** Record extracts **
• • • •

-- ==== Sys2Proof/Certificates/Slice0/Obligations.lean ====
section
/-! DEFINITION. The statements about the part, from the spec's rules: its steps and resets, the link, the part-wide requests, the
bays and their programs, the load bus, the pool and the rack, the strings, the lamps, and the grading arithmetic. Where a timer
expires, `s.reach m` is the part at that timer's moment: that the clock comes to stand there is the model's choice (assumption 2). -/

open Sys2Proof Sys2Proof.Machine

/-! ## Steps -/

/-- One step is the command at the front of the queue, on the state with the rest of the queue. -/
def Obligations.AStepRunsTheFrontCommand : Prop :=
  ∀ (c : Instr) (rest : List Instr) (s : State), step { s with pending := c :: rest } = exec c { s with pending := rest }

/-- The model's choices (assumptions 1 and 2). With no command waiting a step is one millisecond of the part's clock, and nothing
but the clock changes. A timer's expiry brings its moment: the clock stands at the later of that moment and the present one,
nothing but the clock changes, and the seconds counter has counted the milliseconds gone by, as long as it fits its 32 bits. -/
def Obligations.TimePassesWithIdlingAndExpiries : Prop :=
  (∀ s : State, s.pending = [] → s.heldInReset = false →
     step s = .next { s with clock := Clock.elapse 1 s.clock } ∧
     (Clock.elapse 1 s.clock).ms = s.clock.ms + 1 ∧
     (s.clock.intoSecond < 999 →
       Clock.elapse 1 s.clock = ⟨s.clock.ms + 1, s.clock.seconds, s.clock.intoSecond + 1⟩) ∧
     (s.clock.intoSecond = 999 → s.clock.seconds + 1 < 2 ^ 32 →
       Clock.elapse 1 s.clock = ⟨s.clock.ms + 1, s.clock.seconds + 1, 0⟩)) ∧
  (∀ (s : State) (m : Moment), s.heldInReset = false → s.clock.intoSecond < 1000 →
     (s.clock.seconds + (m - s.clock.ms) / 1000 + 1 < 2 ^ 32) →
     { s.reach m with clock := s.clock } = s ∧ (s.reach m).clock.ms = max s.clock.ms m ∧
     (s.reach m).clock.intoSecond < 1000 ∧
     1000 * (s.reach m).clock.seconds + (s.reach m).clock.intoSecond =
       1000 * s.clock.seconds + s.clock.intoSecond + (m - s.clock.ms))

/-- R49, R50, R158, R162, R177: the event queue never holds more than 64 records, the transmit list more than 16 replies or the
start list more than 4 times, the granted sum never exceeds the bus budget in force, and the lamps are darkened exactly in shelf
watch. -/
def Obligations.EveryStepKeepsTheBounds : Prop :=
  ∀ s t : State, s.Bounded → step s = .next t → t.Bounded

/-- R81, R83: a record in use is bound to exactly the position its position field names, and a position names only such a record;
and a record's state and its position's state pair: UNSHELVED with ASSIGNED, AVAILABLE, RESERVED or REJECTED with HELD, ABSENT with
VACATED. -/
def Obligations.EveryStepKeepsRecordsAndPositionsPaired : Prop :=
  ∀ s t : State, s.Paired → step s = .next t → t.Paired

• • • •

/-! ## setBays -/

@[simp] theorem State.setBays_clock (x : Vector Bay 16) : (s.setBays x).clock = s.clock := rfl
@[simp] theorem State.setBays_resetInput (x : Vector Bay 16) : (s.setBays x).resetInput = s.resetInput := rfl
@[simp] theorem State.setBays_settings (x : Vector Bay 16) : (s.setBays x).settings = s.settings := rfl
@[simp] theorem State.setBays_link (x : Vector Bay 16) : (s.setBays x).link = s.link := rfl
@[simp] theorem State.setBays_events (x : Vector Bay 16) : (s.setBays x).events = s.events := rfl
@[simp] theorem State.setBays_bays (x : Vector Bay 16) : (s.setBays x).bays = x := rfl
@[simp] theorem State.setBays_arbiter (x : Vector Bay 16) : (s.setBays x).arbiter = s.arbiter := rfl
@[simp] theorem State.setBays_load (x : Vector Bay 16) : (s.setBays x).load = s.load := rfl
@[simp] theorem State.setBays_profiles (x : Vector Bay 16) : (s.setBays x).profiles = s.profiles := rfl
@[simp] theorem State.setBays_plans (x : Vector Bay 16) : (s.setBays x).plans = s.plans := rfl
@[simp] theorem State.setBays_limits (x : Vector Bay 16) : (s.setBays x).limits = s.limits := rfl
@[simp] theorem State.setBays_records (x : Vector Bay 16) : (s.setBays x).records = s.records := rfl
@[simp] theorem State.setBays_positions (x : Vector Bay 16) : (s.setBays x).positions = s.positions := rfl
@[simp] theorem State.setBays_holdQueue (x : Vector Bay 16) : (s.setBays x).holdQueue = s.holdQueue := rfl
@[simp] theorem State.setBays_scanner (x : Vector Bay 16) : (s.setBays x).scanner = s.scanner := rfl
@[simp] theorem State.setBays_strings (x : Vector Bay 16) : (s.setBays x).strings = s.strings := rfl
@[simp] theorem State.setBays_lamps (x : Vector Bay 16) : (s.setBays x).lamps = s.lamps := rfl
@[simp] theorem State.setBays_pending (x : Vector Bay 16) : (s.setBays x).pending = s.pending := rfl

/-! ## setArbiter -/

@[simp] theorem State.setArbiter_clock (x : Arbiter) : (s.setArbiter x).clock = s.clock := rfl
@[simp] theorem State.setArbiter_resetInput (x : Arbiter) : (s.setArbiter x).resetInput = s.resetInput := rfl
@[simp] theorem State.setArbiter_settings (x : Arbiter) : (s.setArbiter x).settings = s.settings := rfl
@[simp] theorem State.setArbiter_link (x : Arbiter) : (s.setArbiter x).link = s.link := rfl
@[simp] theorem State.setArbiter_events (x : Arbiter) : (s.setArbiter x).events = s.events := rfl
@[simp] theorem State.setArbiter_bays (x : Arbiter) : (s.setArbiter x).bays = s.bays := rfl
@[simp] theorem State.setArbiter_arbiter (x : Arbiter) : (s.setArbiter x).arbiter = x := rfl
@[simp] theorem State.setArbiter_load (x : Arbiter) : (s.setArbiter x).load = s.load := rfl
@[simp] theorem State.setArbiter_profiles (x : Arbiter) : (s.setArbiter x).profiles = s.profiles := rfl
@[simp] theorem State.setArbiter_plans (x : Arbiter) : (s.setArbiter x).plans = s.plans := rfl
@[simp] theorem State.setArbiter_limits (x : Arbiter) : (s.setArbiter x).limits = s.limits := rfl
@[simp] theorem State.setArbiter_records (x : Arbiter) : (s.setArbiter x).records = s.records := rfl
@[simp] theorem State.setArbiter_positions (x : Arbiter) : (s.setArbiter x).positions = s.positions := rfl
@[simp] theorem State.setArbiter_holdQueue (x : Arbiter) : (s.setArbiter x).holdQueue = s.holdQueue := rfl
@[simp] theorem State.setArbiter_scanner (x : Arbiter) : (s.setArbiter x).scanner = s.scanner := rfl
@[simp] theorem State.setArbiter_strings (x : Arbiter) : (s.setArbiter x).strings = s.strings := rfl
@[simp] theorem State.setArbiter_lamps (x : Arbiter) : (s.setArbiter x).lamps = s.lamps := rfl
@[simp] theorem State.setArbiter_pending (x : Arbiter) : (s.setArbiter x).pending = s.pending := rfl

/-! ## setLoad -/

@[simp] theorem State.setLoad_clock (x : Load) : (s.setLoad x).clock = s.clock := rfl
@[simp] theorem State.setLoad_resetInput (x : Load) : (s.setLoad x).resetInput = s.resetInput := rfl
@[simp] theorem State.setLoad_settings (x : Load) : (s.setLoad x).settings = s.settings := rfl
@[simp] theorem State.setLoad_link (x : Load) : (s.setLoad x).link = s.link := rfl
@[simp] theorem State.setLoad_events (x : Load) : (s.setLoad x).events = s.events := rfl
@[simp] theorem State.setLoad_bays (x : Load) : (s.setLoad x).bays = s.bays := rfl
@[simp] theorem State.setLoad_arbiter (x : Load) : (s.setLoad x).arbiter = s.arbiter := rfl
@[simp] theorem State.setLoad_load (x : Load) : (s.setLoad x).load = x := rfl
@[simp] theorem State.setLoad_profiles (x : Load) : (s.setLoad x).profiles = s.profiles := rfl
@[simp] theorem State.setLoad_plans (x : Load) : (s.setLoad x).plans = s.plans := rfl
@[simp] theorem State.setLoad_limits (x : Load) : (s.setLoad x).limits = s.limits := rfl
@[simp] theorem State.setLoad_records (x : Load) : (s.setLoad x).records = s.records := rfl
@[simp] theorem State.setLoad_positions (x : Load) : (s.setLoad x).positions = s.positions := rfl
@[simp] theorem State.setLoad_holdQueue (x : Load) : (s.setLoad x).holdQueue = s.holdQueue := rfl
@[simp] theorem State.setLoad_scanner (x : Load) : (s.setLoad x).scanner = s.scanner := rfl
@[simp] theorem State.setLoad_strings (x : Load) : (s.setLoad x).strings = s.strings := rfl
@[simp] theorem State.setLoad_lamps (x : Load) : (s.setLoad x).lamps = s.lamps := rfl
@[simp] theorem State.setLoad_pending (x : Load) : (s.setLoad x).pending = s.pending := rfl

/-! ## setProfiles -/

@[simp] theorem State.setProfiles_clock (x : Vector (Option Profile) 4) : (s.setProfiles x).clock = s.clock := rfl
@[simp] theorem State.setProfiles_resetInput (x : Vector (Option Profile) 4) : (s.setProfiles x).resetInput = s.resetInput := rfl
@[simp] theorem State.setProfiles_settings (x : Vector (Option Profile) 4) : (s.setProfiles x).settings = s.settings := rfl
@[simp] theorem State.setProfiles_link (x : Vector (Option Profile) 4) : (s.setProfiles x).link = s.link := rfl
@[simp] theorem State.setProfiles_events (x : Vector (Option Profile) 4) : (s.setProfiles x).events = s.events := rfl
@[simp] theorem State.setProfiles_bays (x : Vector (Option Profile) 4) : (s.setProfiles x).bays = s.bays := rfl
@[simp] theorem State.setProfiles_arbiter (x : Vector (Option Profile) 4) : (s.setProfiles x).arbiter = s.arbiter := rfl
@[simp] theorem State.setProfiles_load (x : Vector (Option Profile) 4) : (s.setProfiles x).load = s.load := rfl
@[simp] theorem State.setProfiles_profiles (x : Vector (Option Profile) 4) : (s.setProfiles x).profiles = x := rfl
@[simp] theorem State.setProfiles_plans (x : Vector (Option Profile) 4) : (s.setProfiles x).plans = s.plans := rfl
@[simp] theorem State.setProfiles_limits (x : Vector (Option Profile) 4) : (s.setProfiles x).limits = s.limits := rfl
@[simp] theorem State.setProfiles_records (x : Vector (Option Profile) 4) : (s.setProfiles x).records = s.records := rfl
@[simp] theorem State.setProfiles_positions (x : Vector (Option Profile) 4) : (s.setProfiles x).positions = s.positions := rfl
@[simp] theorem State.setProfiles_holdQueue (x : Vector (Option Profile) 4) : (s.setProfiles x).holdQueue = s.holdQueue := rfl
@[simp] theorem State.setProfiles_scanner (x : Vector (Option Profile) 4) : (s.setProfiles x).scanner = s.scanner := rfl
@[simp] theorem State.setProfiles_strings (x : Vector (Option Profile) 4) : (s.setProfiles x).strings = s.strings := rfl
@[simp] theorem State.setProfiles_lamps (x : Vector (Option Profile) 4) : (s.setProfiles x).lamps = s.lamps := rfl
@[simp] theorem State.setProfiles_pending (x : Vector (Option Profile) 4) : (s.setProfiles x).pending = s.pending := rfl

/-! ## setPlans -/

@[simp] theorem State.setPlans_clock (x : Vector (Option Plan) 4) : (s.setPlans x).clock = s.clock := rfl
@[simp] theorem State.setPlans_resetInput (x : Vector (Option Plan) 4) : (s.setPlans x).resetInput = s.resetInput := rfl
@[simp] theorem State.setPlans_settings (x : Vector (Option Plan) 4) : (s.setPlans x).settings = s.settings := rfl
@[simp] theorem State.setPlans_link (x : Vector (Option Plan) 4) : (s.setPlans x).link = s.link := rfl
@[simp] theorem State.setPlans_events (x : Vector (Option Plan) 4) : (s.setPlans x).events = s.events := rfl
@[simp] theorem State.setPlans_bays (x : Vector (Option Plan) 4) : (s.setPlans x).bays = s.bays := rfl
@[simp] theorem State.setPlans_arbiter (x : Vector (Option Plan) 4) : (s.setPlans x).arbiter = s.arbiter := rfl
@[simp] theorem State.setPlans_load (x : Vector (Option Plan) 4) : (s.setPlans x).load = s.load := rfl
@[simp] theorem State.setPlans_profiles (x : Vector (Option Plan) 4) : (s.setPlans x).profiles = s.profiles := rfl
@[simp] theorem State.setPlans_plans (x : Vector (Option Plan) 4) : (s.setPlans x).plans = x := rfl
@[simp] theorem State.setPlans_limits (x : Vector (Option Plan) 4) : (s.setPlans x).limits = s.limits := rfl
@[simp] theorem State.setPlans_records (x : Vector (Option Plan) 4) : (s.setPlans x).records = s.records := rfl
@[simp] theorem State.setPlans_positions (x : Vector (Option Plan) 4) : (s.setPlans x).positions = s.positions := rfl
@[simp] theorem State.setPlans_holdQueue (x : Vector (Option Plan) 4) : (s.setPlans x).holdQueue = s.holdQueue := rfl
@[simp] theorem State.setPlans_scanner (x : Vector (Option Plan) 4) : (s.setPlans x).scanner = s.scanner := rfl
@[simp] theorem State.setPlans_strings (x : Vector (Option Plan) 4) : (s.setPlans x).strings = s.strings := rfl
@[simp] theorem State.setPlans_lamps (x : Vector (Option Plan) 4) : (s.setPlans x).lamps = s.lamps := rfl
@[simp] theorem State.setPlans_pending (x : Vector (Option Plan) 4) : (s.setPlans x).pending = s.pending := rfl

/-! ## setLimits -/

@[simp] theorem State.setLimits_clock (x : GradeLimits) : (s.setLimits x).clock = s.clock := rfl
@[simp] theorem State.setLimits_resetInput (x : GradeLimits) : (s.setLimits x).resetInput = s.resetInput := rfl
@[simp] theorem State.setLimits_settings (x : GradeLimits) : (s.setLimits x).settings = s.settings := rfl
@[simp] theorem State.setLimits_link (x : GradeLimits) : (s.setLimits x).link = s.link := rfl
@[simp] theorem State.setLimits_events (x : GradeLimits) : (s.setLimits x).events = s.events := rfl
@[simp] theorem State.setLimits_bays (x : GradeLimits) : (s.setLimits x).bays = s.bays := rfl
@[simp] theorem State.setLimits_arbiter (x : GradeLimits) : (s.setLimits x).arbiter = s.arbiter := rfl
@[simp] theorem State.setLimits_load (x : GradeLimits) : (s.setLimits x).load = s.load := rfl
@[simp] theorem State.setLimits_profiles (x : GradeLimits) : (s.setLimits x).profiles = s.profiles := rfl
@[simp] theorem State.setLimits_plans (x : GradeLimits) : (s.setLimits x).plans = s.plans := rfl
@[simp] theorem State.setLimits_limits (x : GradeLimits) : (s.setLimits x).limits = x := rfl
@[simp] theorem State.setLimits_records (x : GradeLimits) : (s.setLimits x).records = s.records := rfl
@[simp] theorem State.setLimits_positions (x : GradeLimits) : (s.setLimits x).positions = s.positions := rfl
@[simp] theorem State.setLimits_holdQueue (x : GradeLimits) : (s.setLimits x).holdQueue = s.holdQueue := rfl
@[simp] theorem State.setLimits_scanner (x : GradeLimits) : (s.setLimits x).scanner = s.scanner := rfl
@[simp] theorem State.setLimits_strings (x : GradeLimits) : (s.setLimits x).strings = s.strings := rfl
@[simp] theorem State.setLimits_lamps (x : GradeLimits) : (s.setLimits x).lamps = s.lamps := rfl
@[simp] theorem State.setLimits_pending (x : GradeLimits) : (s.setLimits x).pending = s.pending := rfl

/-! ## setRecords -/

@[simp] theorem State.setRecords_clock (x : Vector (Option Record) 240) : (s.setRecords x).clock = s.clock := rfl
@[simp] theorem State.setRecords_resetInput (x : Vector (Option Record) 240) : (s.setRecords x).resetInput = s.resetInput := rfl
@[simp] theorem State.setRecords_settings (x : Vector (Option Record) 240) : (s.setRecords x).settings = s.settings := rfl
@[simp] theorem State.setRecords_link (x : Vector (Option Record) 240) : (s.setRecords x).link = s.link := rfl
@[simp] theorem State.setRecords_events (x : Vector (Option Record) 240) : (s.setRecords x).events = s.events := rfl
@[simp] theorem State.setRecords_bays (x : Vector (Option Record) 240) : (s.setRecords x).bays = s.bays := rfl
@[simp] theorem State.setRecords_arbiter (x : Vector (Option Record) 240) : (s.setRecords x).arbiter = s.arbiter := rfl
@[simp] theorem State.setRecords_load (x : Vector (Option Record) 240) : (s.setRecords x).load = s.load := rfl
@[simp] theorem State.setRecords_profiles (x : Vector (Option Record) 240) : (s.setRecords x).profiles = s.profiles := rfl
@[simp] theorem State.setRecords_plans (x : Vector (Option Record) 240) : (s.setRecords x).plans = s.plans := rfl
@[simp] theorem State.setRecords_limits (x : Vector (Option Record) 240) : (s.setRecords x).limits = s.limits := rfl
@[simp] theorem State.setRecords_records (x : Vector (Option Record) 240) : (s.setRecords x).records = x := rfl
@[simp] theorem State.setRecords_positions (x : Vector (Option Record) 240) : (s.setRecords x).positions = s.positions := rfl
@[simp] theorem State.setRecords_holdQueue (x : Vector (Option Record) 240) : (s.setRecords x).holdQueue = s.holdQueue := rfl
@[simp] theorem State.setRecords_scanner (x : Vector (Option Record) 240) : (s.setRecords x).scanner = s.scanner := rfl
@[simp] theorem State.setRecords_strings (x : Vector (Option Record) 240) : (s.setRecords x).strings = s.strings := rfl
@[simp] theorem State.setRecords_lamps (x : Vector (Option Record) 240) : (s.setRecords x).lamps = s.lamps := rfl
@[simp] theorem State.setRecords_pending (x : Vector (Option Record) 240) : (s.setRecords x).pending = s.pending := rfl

• • • •

** Directions for this task **
The answer must be every line of the data that contains the word "model".

** Response **
expires, `s.reach m` is the part at that timer's moment: that the clock comes to stand there is the model's choice (assumption 2). -/
/-- The model's choices (assumptions 1 and 2). With no command waiting a step is one millisecond of the part's clock, and nothing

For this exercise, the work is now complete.